-- ==== Sys2Proof/Machine/Team.lean ====
section
/-!
DEFINITION. Teams: Twin Redundancy (spec/08_teams.md): the role token, the mirror frame and its deltas, the harness,
takeover, yield and swap, election and admission.
-/

namespace Sys2Proof.Machine

/-! ## Roles -/

abbrev Role.out : Nat := 0
abbrev Role.solo : Nat := 1
abbrev Role.standby : Nat := 2
abbrev Role.active : Nat := 3

/-- team.role. -/
def role (s : State) : Nat := s.oN Obj.teamRole

/-- Is the device teamed? -/
def teamed (s : State) : Bool := s.oB Obj.teamEn

/-- The position this device acts at: its own, or by id.uid under a conflict (R258). -/
def position (s : State) : Nat := if s.varB .posConf then s.varN .effPos else s.oN Obj.teamPosition

/-- Change the role: record 0x0500, interrupt source 33 (R294, R295). A STANDBY takes its frame tick from the harness; a device that is one
no longer returns to its own reference (R57). -/
def setRole (new cause : Nat) (s : State) : State :=
  let old := role s
  if old = new then s
  else
    let s := ((s.setO Obj.teamRole new).setO Obj.teamLastCause cause).setO Obj.teamLastTime s.timeNow
    let s := if new = Role.standby then followHarness s else if old = Role.standby then leaveHarness s else s
    let s := s.setVar .electable 0
    (s.record 0x0500 (u8 old ++ u8 new ++ u8 cause ++ u32 (s.o Obj.teamEpoch))).post 33

/-- Assert or release REIN_OUT. -/
def reinOut (on : Bool) (s : State) : State := s.setBit Obj.teamLink 5 on

/-- Every entry queued or outstanding is dropped (R282); `coverAck` finds the sequence again. -/
def clearQueue (s : State) : State := { s with dq := [], dsent := [] }.setO Obj.teamDqDepth 0

/-- The loops of a device that is OUT are idle: it makes no rail (R257). -/
def idleRails (s : State) : State := s.forEach allRails fun r s => if railExists s r then killRail r RS.off s else s

/-- A change of the budget that has not been sent ends with the token (R538). -/
def dropChanges (s : State) : State := s.keepVars fun k => !kindIn [.allocNew, .grantNew, .grantTx] k

/-- Enter OUT: the token is given up and every pending swap, yield and outgoing delta ends; the loops are idle. -/
def enterOut (cause : Nat) (s : State) : State :=
  let s := dropChanges (setRole Role.out cause s)
  let s := (((s.setVar .swapOn 0).setVar .swapReq 0).setVar .yieldOn 0).setVar .releaseDue 0
  let s := (((s.setVar .admReq 0).setVar .reinPend 0).setVar .xfer 0).setVar .yieldDue 0
  let s := idleRails s
  { clearQueue s with ledTx := [], ledRx := [] }

/-- Each buck's first period begins at the first drive (R111). -/
def buckGrids (s : State) : State := s.forRange 8 fun b s => s.setVar .abGrid (s.varN .driveFrom * stepsPerFrame : Nat) b

/-- Take the token (R259): the epoch is one more than the larger of the two. -/
def takeToken (cause : Nat) (s : State) : State :=
  let e := max (s.oN Obj.teamEpoch) (s.varN .twinEpoch) + 1
  buckGrids <| setRole Role.solo cause ((s.setO Obj.teamEpoch (e % 2 ^ 32 : Nat)).setVar .driveFrom (s.now + 1 : Nat))

/-- No uncleared fault of L3 or above. -/
def faultFree (s : State) : Bool := let l := deviceLevel s; decide (l = 0xFF ∨ l < 3)

/-! ## The delta queue (R266 to R268) -/

/-- Has the first entry of a queued write group been sent? What is left of it begins with a part (R266, R268, R291). -/
def partSent (x : DqItem) : Bool := decide ((x.parts.headD ⟨0, 0, 0⟩).kind = 0x41)

/-- Queue entries under a key; a newer value replaces a pending one, and acknowledgements merge (R268). -/
def enqueue (i : DqItem) (s : State) : State :=
  let same (x : DqItem) : Bool := x.kind = i.kind && (x.key = i.key || i.kind = 2) && !partSent x
  let q := if s.dq.any same then
      s.dq.map fun x =>
        if same x then
          (if i.kind = 0x30 then
            { x with parts := [Delta.mk 0x30 i.key ((x.parts.headD ⟨0, 0, 0⟩).value ||| (i.parts.headD ⟨0, 0, 0⟩).value)] }
           else i)
        else x
    else s.dq ++ [i]
  let s : State := { s with dq := q }
  let s := s.setO Obj.teamDqDepth s.dq.length
  if s.o Obj.teamDqMax < s.dq.length then s.setO Obj.teamDqMax s.dq.length else s

/-- Queue one entry. -/
def enqueueOne (prio kind key value : Nat) (s : State) : State :=
  enqueue ⟨prio, kind, key, [⟨kind, key, value % 2 ^ 32⟩]⟩ s

/-- The two or three entries of a write group (R266). -/
def writeGroup (key len : Nat) (v : Nat) : List Delta :=
  [⟨0x40, keySub key, keyIndex key % 65536 + 65536 * len⟩, ⟨0x41, 0, v % 2 ^ 32⟩] ++
    (if 4 < len then [⟨0x41, 1, v / 2 ^ 32 % 2 ^ 32⟩] else [])

/-- Does this device send deltas of its state: a holder whose twin is STANDBY or being admitted, or has been and has 8 frames to show itself
as STANDBY (R266, R269; log entry 114)? -/
def sendsDeltas (s : State) : Bool :=
  teamed s && holder s && (decide (s.oN Obj.teamTwinRole = Role.standby) || decide (s.oN Obj.teamAdmState = 2) ||
    (decide (s.oN Obj.teamAdmState = 4) && decide (s.now ≤ s.varN .admAt + 8)))

/-- The 24-bit stamp of an earlier frame, in the numbering of frame.number (R266). -/
def stampOf (s : State) (at_ : Nat) : Nat := (s.oN Obj.frameNumber + 2 ^ 32 - (s.now - at_)) % 2 ^ 24

/-- The rounds that begin until frame.number wraps, the last of them cut short (R50). -/
def roundsPerWrap : Nat := 4294968

/-- The 24-bit stamp of an earlier round, which may lie before this device's power-on, numbered by frame.number ÷ 1,000: nothing in a frame carries the sender's frame.round, which runs
on where frame.number wraps (R50, R266; DESIGN CHOICE, log entry 109). -/
def roundStamp (s : State) (at_ : Int) : Nat :=
  (((s.oN Obj.frameNumber / 1000 : Nat) - (s.nowRound - at_)) % roundsPerWrap).toNat

/-- Queue a value with the stamp of its state's entry if its low byte differs from the one queued last. -/
def queueStamped (prio kind key low stamp : Nat) (s : State) : State :=
  let k := Nat.pair kind key
  if FMap.get (-1) s.dlast k = low then s
  else enqueueOne prio kind key (low + 256 * stamp) (s.setLast k low)

/-- Queue a value if it differs from the one queued last. -/
def queueValue (prio kind key v : Nat) (s : State) : State :=
  let k := Nat.pair kind key
  if FMap.get (-1) s.dlast k = v then s
  else enqueueOne prio kind key v (s.setLast k v)

/-- The low byte of kind 0x03. -/
def padByte (s : State) (p : Nat) : Nat := s.oN (Obj.padState p) % 2 + 2 * (s.oN (Obj.padCause p) % 8)

/-- The state byte of kind 0x07: that of R142; of a supervised channel off, on or hiccup. -/
def railByte (s : State) (r : Nat) : Nat :=
  if r < 20 ∨ railState s r = RS.regulating ∨ railState s r = RS.hiccup then railState s r else RS.off

/-- Queue the sequencer's view, whose key is the yard state, if it differs from the one queued last (R266, R268). -/
def queueYard (s : State) : State :=
  let y := s.oN Obj.sequencerYardState
  let low := s.oN Obj.sequencerState % 16 + 16 * (s.oN Obj.sequencerPending % 4)
  let k := Nat.pair 2 0
  if FMap.get (-1) s.dlast k = (low + 256 * y : Nat) then s
  else enqueueOne 0 2 y (low + 256 * stampOf s (s.varN .yardSince)) (s.setLast k (low + 256 * y : Nat))

/-- Kind 0x12: the counting window of a source (R226). -/
def windowValue (s : State) (x : Nat) : Nat :=
  if s.varB .winT x then
    s.oN (Obj.srcWinCount x) % 256 + 256 * roundStamp s (s.var .winT x - 1 - s.o (Obj.srcCountW x))
  else 0

/-- Kind 0x13: hiccups, series, level and the start of the quiet period (R241). -/
def hiccupValue (s : State) (x : Nat) : Nat :=
  let l := s.oN (Obj.srcLevel x)
  s.oN (Obj.srcHiccups x) % 16 + 16 * (if s.varB .series x then 1 else 0) + 32 * (if l = 0xFF then 7 else l % 8) +
    256 * roundStamp s (s.var .quietStart x)

/-- The token count of a ledger key: rails, 0xFE the grant, 0xFF the free pool. -/
def tokensOf (s : State) (k : Nat) : Nat :=
  if k = 0xFE then s.oN Obj.budgetGrant else if k = 0xFF then s.oN Obj.budgetFree else s.oN (Obj.budgetAlloc k)

/-- Set the token count of a ledger key. -/
def setTokens (k v : Nat) (s : State) : State :=
  if k = 0xFE then s.setO Obj.budgetGrant v else if k = 0xFF then s.setO Obj.budgetFree v else s.setO (Obj.budgetAlloc k) v

/-- Queue what has changed since it was last queued (R266, R268). -/
def queueChanges (s : State) : State :=
  if !sendsDeltas s then s
  else
    let s := s.forRange 52 fun r s => queueStamped 0 1 r (seqSt s r) (stampOf s (s.varN .seqSince r)) s
    let s := queueYard s
    let s := s.forRange 8 fun p s => queueStamped 0 3 p (padByte s p) (stampOf s (s.varN .padSince p)) s
    let s := s.forRange 52 fun r s => queueStamped 0 7 r (railByte s r) (stampOf s (s.varN .railSince r)) s
    let s := queueValue 0 8 0 (hsDelta s) s
    let s := s.forRange 8 fun b s =>
      let last := FMap.get (-1) s.dlast (Nat.pair 5 b)
      if s.o Obj.teamBuckDthr < (s.var .abDemand b - last).natAbs ∨ s.varN .dlastAt b + 1000 ≤ s.now then
        (enqueueOne 1 5 b (s.varN .abDemand b) (s.setLast (Nat.pair 5 b) (s.var .abDemand b))).setVar .dlastAt s.now b
      else s
    s.forRange 256 fun x s =>
      let s := queueValue 2 0x10 x (s.oN (Obj.srcUnack x)) s
      let s := queueValue 2 0x11 x (s.oN (Obj.srcUncleared x)) s
      queueValue 2 0x13 x (hiccupValue s x) (queueValue 2 0x12 x (windowValue s x) s)

/-- An acknowledgement written to this device is carried to the twin (R250, R271). -/
def forwardAck (src bits : Nat) (s : State) : State :=
  if teamed s && (role s = Role.standby || role s = Role.active) then enqueueOne 2 0x30 src bits s else s

/-- marshal.ack_all is carried to the twin. -/
def forwardAckAll (s : State) : State :=
  if teamed s && (role s = Role.standby || role s = Role.active) then enqueueOne 2 0x31 0 1 s else s

/-! ## The state transfer (R291) -/

/-- The entries of the i-th item of the state transfer, each read as it is assembled; none when it has ended. -/
def xferItem (s : State) (i : Nat) : Option (List Delta) :=
  let one (k key v : Nat) : Option (List Delta) := some [⟨k, key, v % 2 ^ 32⟩]
  let st (k : VarKind) (j : Nat) : Nat := 256 * stampOf s (s.varN k j)
  if i = 0 then
    if s.mode = .setup ∨ s.mode = .run then some (writeGroup Obj.sysModeReq 1 s.mode.code) else some []
  else if i ≤ 52 then one 1 (i - 1) (seqSt s (i - 1) + st .seqSince (i - 1))
  else if i = 53 then one 2 (s.oN Obj.sequencerYardState)
    (s.oN Obj.sequencerState % 16 + 16 * (s.oN Obj.sequencerPending % 4) + st .yardSince 0)
  else if i ≤ 61 then one 3 (i - 54) (padByte s (i - 54) + st .padSince (i - 54))
  else if i ≤ 113 then one 7 (i - 62) (railByte s (i - 62) + st .railSince (i - 62))
  else if i = 114 then one 8 0 (hsDelta s)
  else if i ≤ 122 then one 5 (i - 115) (s.varN .abDemand (i - 115))
  else if i ≤ 174 then one 0x20 (i - 123) (tokensOf s (i - 123))
  else if i = 175 then one 0x20 0xFE (tokensOf s 0xFE)
  else if i = 176 then one 0x20 0xFF (tokensOf s 0xFF)
  else if i = 177 then one 0x21 0 (s.oN Obj.budgetGen)
  else if i ≤ 177 + 1024 then
    let x := (i - 178) / 4
    match (i - 178) % 4 with
    | 0 => one 0x10 x (s.oN (Obj.srcUnack x))
    | 1 => one 0x11 x (s.oN (Obj.srcUncleared x))
    | 2 => one 0x12 x (windowValue s x)
    | _ => one 0x13 x (hiccupValue s x)
  else
    match s.journal[i - 1202]? with
    | some (k, v) =>
      let len := match dictRow (keyIndex k) (keySub k) with | some r => r.ty.size | none => 8
      some (writeGroup k len (toTwos (8 * len) v))
    | none => if i = 1202 + s.journal.length then one 0x3F 0 (s.varN .admEntries + 1) else none

/-! ## Assembly (R47, R262, R265) -/

/-- The next item of the queue up to a priority: what is left of a write group that has begun, else ascending priority, then order of
queuing (R268). -/
def pickItem (most : Nat) (q : List DqItem) : Option DqItem :=
  match q.find? partSent with
  | some i => some i
  | none => (List.range (most + 1)).findSome? fun p => q.find? fun i => i.prio = p

/-- Does the twin's ack cover every ledger transaction that was sent? -/
def txCovered (s : State) : Bool :=
  !s.dq.any (fun i => i.kind = 0x21) && !s.dsent.any (fun e => e.delta.kind = 0x21)

/-- Is the state transfer within its ledger transaction, sent in part (R270, R291)? -/
def xferInLedger (s : State) : Bool := decide (125 ≤ s.varN .xfer ∧ s.varN .xfer ≤ 178)

/-- May the state transfer send its next item: no transaction of the holder is still to be sent, and its own begins when the last one is
covered (R270)? -/
def xferMay (s : State) : Bool :=
  !s.dq.any (fun i => i.kind = 0x21) && (decide (s.varN .xfer ≠ 124) || txCovered s)

/-- May an ordinary write group begin: while the state transfer runs it takes one entry of each of three frames, and begins where only single
entries of the transfer come between its own (R266, R270, R291; DESIGN CHOICE, log entry 116)? -/
def groupMay (s : State) : Bool :=
  let x := s.varN .xfer
  decide (x = 0 ∨ (2 ≤ x ∧ x ≤ 115) ∨ (179 ≤ x ∧ x ≤ 1194))

/-- The next ordinary item that a frame may take. -/
def ordinaryNext (ordinary : Nat) (s : State) : Option DqItem :=
  if ordinary = 0 then none
  else
    match pickItem (if xferInLedger s then 0 else 4) s.dq with
    | some i => if decide (i.kind = 0x40) && !partSent i && !groupMay s then none else some i
    | none => none

/-- Send one new entry: it takes the next sequence number (R266, R267). -/
def sendDelta (d : Delta) (s : State) : State :=
  let e : SentDelta := ⟨s.varN .dqSeq, s.now, d⟩
  { s with dsent := s.dsent ++ [e] }.setVar .dqSeq ((s.varN .dqSeq + 1) % 65536 : Nat)

/-- Fill the free places of a frame from the queue and the state transfer; `ordinary` bounds the entries of ordinary
deltas, of which only those of priority 0 come between the entries of a ledger transaction (R270, R291). An ordinary item that does not fit
waits for the next frame, and no other overtakes it (R268); one that may take one entry of each frame leaves the rest of them to the
transfer, which takes every entry left free. Answers the entries in order. -/
def fillFrame (fuel room ordinary : Nat) (out : List Delta) (s : State) : List Delta × State :=
  match fuel with
  | 0 => (out, s)
  | fuel + 1 =>
    let room := min room (64 - s.dsent.length)
    if room = 0 then (out, s)
    else
      match ordinaryNext ordinary s with
      | some i =>
        if ordinary < i.parts.length then
          match i.parts with
          | d :: rest =>
            let s : State := { s with dq := s.dq.map fun x => if x = i then { i with parts := rest } else x }
            fillFrame fuel (room - 1) 0 (out ++ [d]) (sendDelta d s)
          | [] => (out, s)
        else if room < i.parts.length then (out, s)
        else
          let s := i.parts.foldl (fun s d => sendDelta d s) { s with dq := s.dq.erase i }
          let s := s.setO Obj.teamDqDepth s.dq.length
          fillFrame fuel (room - i.parts.length) (ordinary - i.parts.length) (out ++ i.parts) s
      | none =>
        if s.varB .xfer && xferMay s then
          let k := s.varN .xfer - 1
          match xferItem s k with
          | none => (out, s.setVar .xfer 0)
          | some l =>
            let rest := l.drop (s.varN .xferPart)
            let ds := rest.take room
            let s := if rest.length ≤ room then (s.setVar .xfer (k + 2 : Nat)).setVar .xferPart 0 else s.addVar .xferPart room
            let s := (ds.foldl (fun s d => sendDelta d s) s).addVar .admEntries ds.length
            fillFrame fuel (room - ds.length) ordinary (out ++ ds) s
        else (out, s)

◆ ◆ ◆

■ ABOUT THIS TASK
Looking at the data above, return every line from the one with "let s := queueYard s" down to the one with "let s := queueValue 2 0x10", exactly and inclusively.

■ TASK RESPONSE
    let s := queueYard s
    let s := s.forRange 8 fun p s => queueStamped 0 3 p (padByte s p) (stampOf s (s.varN .padSince p)) s
    let s := s.forRange 52 fun r s => queueStamped 0 7 r (railByte s r) (stampOf s (s.varN .railSince r)) s
    let s := queueValue 0 8 0 (hsDelta s) s
    let s := s.forRange 8 fun b s =>
      let last := FMap.get (-1) s.dlast (Nat.pair 5 b)
      if s.o Obj.teamBuckDthr < (s.var .abDemand b - last).natAbs ∨ s.varN .dlastAt b + 1000 ≤ s.now then
        (enqueueOne 1 5 b (s.varN .abDemand b) (s.setLast (Nat.pair 5 b) (s.var .abDemand b))).setVar .dlastAt s.now b
      else s
    s.forRange 256 fun x s =>
      let s := queueValue 2 0x10 x (s.oN (Obj.srcUnack x)) s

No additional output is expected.